• Stored data:
====

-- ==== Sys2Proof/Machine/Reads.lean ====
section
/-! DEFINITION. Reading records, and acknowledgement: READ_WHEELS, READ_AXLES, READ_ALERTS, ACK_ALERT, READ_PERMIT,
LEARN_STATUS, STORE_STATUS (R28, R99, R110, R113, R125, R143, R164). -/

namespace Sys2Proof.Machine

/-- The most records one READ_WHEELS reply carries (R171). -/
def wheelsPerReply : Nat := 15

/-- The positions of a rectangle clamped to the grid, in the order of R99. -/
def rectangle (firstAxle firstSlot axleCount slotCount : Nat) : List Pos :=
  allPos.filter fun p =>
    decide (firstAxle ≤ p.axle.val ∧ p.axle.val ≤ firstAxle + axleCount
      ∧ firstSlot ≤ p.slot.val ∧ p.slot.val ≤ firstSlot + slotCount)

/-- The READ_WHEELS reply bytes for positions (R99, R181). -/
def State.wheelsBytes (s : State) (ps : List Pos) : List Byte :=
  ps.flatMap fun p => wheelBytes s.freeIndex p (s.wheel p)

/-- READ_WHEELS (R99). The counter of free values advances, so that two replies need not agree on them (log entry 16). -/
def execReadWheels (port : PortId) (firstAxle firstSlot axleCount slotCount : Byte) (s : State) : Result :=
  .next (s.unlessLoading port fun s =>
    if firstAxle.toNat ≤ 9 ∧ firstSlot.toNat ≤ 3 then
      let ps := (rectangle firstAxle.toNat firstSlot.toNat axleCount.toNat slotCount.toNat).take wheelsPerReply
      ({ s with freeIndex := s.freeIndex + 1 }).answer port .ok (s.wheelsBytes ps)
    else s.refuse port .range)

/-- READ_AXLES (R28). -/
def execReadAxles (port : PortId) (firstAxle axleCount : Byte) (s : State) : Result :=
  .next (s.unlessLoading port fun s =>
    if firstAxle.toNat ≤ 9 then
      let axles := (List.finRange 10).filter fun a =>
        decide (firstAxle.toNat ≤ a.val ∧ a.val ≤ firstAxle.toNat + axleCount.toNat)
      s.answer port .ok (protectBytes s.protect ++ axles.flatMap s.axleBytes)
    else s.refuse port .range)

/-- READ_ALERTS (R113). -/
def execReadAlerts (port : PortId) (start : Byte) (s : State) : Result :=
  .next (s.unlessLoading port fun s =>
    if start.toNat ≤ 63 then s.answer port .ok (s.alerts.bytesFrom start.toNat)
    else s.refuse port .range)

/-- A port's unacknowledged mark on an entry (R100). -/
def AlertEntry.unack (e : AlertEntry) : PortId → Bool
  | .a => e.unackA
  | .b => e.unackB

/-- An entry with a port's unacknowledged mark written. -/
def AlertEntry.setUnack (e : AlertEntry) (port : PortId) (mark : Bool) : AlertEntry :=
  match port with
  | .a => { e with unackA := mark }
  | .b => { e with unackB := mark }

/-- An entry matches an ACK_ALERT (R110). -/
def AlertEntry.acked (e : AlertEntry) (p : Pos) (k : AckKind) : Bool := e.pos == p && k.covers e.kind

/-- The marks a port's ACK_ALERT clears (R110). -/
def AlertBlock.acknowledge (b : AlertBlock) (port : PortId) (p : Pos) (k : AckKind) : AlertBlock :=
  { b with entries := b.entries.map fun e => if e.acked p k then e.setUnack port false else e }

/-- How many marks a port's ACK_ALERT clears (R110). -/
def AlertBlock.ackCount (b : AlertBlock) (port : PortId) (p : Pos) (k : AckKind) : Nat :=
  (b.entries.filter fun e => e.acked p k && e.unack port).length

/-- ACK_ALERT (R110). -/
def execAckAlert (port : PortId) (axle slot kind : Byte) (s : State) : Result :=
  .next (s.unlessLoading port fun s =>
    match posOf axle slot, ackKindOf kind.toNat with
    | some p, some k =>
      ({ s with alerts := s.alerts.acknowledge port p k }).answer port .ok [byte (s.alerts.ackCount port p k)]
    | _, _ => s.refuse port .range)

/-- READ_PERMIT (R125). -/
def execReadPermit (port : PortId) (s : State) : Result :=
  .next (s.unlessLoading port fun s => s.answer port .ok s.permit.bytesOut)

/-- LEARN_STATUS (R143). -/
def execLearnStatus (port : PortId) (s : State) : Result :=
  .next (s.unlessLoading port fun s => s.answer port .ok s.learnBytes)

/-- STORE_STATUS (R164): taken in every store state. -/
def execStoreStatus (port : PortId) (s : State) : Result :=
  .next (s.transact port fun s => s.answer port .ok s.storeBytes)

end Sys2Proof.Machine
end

====

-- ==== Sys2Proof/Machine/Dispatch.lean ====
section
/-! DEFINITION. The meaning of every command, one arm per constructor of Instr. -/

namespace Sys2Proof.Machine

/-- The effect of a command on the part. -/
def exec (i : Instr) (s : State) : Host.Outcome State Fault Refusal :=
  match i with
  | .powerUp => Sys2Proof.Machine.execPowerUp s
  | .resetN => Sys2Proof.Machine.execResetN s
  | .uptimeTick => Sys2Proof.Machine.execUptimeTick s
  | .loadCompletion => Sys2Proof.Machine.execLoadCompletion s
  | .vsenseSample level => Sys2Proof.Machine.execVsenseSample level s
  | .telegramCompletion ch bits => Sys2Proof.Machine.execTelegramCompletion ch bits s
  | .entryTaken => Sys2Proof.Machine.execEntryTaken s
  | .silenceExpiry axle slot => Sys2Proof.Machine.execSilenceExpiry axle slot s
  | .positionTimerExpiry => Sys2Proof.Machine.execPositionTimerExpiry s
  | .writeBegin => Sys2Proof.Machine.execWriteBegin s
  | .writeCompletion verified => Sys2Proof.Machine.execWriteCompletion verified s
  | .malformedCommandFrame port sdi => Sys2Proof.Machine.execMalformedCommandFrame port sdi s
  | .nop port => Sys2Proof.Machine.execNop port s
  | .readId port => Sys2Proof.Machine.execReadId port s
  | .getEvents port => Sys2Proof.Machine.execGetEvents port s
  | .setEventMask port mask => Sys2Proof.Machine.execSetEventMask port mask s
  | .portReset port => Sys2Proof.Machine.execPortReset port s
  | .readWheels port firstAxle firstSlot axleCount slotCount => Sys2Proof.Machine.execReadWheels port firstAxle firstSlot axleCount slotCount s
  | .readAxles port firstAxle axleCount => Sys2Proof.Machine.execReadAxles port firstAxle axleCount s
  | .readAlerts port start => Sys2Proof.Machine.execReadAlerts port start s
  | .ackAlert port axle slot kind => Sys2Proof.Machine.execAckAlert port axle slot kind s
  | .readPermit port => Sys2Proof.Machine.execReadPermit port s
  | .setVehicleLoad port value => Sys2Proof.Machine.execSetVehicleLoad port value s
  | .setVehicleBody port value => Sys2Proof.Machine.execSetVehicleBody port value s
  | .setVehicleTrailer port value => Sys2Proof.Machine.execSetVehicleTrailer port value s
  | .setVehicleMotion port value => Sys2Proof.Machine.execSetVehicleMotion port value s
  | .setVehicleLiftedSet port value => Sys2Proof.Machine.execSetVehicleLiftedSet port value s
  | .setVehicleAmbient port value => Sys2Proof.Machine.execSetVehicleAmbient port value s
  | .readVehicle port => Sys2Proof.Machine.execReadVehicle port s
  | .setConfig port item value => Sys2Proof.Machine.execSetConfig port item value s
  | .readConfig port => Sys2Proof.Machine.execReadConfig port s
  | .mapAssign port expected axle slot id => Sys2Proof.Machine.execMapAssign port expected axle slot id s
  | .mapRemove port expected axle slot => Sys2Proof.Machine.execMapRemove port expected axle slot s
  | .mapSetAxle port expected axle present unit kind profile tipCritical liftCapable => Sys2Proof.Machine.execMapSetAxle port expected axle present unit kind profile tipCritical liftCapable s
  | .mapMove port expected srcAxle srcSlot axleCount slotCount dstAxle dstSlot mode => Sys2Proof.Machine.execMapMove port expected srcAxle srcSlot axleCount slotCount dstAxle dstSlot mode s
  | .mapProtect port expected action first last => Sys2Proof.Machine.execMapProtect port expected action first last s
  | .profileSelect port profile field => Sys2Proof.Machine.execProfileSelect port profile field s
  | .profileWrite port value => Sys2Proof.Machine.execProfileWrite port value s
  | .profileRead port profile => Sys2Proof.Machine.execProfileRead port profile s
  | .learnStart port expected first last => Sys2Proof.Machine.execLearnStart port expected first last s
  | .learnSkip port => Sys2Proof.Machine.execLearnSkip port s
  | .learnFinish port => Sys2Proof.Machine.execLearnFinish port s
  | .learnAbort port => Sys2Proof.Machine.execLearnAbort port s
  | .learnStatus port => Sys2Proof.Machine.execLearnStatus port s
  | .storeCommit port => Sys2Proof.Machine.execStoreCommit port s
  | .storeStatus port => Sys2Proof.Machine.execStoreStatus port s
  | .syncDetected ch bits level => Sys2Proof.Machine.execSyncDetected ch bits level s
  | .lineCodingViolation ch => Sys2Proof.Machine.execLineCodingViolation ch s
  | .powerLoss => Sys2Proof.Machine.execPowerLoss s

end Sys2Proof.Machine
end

====

• What the exercise asks:
Set down, exactly as they stand above, the lines starting with the line with "-- ==== Sys2Proof/Machine/Reads.lean" and going on through the line with "def rectangle (firstAxle", and no others.

• Solved problem:
-- ==== Sys2Proof/Machine/Reads.lean ====
section
/-! DEFINITION. Reading records, and acknowledgement: READ_WHEELS, READ_AXLES, READ_ALERTS, ACK_ALERT, READ_PERMIT,
LEARN_STATUS, STORE_STATUS (R28, R99, R110, R113, R125, R143, R164). -/

namespace Sys2Proof.Machine

/-- The most records one READ_WHEELS reply carries (R171). -/
def wheelsPerReply : Nat := 15

/-- The positions of a rectangle clamped to the grid, in the order of R99. -/
def rectangle (firstAxle firstSlot axleCount slotCount : Nat) : List Pos :=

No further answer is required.